# NumPy Basics: Stats, Normalization, and Smoothing

**Goal:** use NumPy arrays to implement the math-y parts of wrangling.

**Covered:**
- Computing descriptive stats and handle NaNs
- Normalize/standardize arrays
- Apply simple smoothing for noisy signals

## 1. Setup
- Import `numpy as np`.
- Assume we start from either a Pandas column (`df['col'].to_numpy()`) or a raw array `x`.

In [None]:
import os, sys, glob
import pandas as pd
import numpy as np
import matplotlib.pyplot as plt

In [None]:
# ------------------
# GENERATING ARRAYS
# ------------------

rng = np.random.default_rng(7)

# Section 2: stats with NaNs
arr_nan = np.array([42.0, 50.0, np.nan, 60.0, 70.0, np.nan, 55.0])

# Section 3: clean numeric with one outlier
arr_clean = np.array([1., 5., 10., 12., 14., 15., 20., 22., 25., 200.])  # 200 is an outlier

# Section 4: noisy signal for smoothing
linspace = np.linspace(0, 2*np.pi, 40)
signal_noisy = np.sin(linspace) + rng.normal(0, 0.15, size=linspace.size)
signal_noisy[10] = np.nan  # one missing sample to show handling
print("Demo arrays ready: arr_nan, arr_clean, signal_noisy")

## 2. Descriptive Stats with NaNs
---
**Dataset:** use `arr_nan` (a tiny 1D array).

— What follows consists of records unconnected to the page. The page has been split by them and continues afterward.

-- ==== Sys2Proof/Laws/State.lean ====
section
/-! SUPPORT. What each plain update of the state leaves alone: every other field of the state, by definition. -/

namespace Sys2Proof.Machine

@[simp] theorem State.setHead_frame (s : State) (h : Nat) (x : HeadRt) :
    (s.setHead h x).regs = s.regs ∧ (s.setHead h x).time = s.time ∧ (s.setHead h x).mem = s.mem ∧
    (s.setHead h x).vefs = s.vefs ∧ (s.setHead h x).rings = s.rings ∧ (s.setHead h x).queue = s.queue ∧
    (s.setHead h x).flight = s.flight ∧ (s.setHead h x).mode = s.mode ∧ (s.setHead h x).power = s.power ∧
    (s.setHead h x).vly = s.vly ∧ (s.setHead h x).saf = s.saf ∧ (s.setHead h x).fus = s.fus ∧
    (s.setHead h x).bist = s.bist ∧ (s.setHead h x).fw = s.fw ∧ (s.setHead h x).pass = s.pass ∧
    (s.setHead h x).gw = s.gw ∧ (s.setHead h x).engKill = s.engKill ∧ (s.setHead h x).fetched = s.fetched ∧
    (s.setHead h x).flds = s.flds ∧ (s.setHead h x).loads = s.loads ∧ (s.setHead h x).thaws = s.thaws ∧
    (s.setHead h x).cells = s.cells ∧ (s.setHead h x).freeCount = s.freeCount ∧ (s.setHead h x).std = s.std ∧
    (s.setHead h x).imsic = s.imsic ∧ (s.setHead h x).hostMem = s.hostMem ∧ (s.setHead h x).remoteMem = s.remoteMem ∧
    (s.setHead h x).remoteErr = s.remoteErr ∧ (s.setHead h x).out = s.out ∧ (s.setHead h x).pending = s.pending :=
  ⟨rfl, rfl, rfl, rfl, rfl, rfl, rfl, rfl, rfl, rfl, rfl, rfl, rfl, rfl, rfl, rfl, rfl, rfl, rfl, rfl, rfl, rfl, rfl,
  rfl, rfl, rfl, rfl, rfl, rfl, rfl⟩

@[simp] theorem State.report_frame (s : State) (source : Nat) (field : Option Nat) :
    (s.report source field).regs = s.regs ∧ (s.report source field).time = s.time ∧
    (s.report source field).mem = s.mem ∧ (s.report source field).vefs = s.vefs ∧
    (s.report source field).rings = s.rings ∧ (s.report source field).queue = s.queue ∧
    (s.report source field).flight = s.flight ∧ (s.report source field).mode = s.mode ∧
    (s.report source field).power = s.power ∧ (s.report source field).vly = s.vly ∧
    (s.report source field).fus = s.fus ∧ (s.report source field).disp = s.disp ∧
    (s.report source field).bist = s.bist ∧ (s.report source field).fw = s.fw ∧
    (s.report source field).pass = s.pass ∧ (s.report source field).gw = s.gw ∧
    (s.report source field).engKill = s.engKill ∧ (s.report source field).fetched = s.fetched ∧
    (s.report source field).flds = s.flds ∧ (s.report source field).loads = s.loads ∧
    (s.report source field).thaws = s.thaws ∧ (s.report source field).cells = s.cells ∧
    (s.report source field).freeCount = s.freeCount ∧ (s.report source field).std = s.std ∧
    (s.report source field).imsic = s.imsic ∧ (s.report source field).hostMem = s.hostMem ∧
    (s.report source field).remoteMem = s.remoteMem ∧ (s.report source field).remoteErr = s.remoteErr ∧
    (s.report source field).out = s.out ∧ (s.report source field).pending = s.pending :=
  ⟨rfl, rfl, rfl, rfl, rfl, rfl, rfl, rfl, rfl, rfl, rfl, rfl, rfl, rfl, rfl, rfl, rfl, rfl, rfl, rfl, rfl, rfl, rfl,
  rfl, rfl, rfl, rfl, rfl, rfl, rfl⟩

**Use:** `np.nanmean`, `np.nanmedian`, `np.nanstd` for arrays containing NaNs.
- Plain `np.mean/median/std` will return `nan` if any NaN is present.
- The `nan*` versions compute while **ignoring** NaNs.


In [None]:
# --- Section 2: Descriptive stats that ignore NaNs ---
print("[nan-aware stats on arr_nan]")
print(f"arr_nan: {arr_nan}\n")

print(f"np.mean      -> {np.mean(arr_nan)}")         # returns nan
print(f"np.nanmean   -> {np.nanmean(arr_nan)}\n")    # ignores NaN

print(f"np.median    -> {np.median(arr_nan)}")       # returns nan
print(f"np.nanmedian -> {np.nanmedian(arr_nan)}\n")  # ignores NaN

print(f"np.std       -> {np.std(arr_nan)}")          # returns nan
print(f"np.nanstd    -> {np.nanstd(arr_nan)}")       # ignores NaN

In [None]:
# --------------
# Handling NaNs: count 
# Fill with constants/mean, 
# Forward-fill 
# Interpolation
# --------------

# Count NaNs
nan_count = np.isnan(arr_nan).sum()
print(f"arr_nan: {arr_nan}")
print(f"NaN count: {nan_count}\n")

# Fill with 0
filled_zero = np.nan_to_num(arr_nan, nan=0.0)
print("[Fill NaNs with 0]")
print(filled_zero, "\n")

# Fill with mean
mu = np.nanmean(arr_nan)
filled_mean = np.nan_to_num(arr_nan, nan=mu)
print(f"[Fill NaNs with mean={mu:.2f}]")
print(filled_mean, "\n")

# Interpolation across gaps (linear)
arr_interp = arr_nan.copy()
mask = np.isnan(arr_interp)
if mask.any():
    idx = np.arange(arr_interp.size)
    arr_interp[mask] = np.interp(idx[mask], idx[~mask], arr_interp[~mask])
print("[Linear interpolation across NaNs]")
print(arr_interp, "\n")

# True forward-fill (carry last valid value)
arr_ffill = arr_nan.copy()
mask = np.isnan(arr_ffill)
idx = np.where(~mask, np.arange(arr_ffill.size), 0)
np.maximum.accumulate(idx, out=idx)
arr_ffill = arr_ffill[idx]
print("[Forward-fill NaNs (carry last valid)]")
print(arr_ffill)

## 3. Normalization & Standardization
---
**Dataset:** use `arr_clean` (1D array with an outlier).
> How do outliers influence our normalization & standardization methods?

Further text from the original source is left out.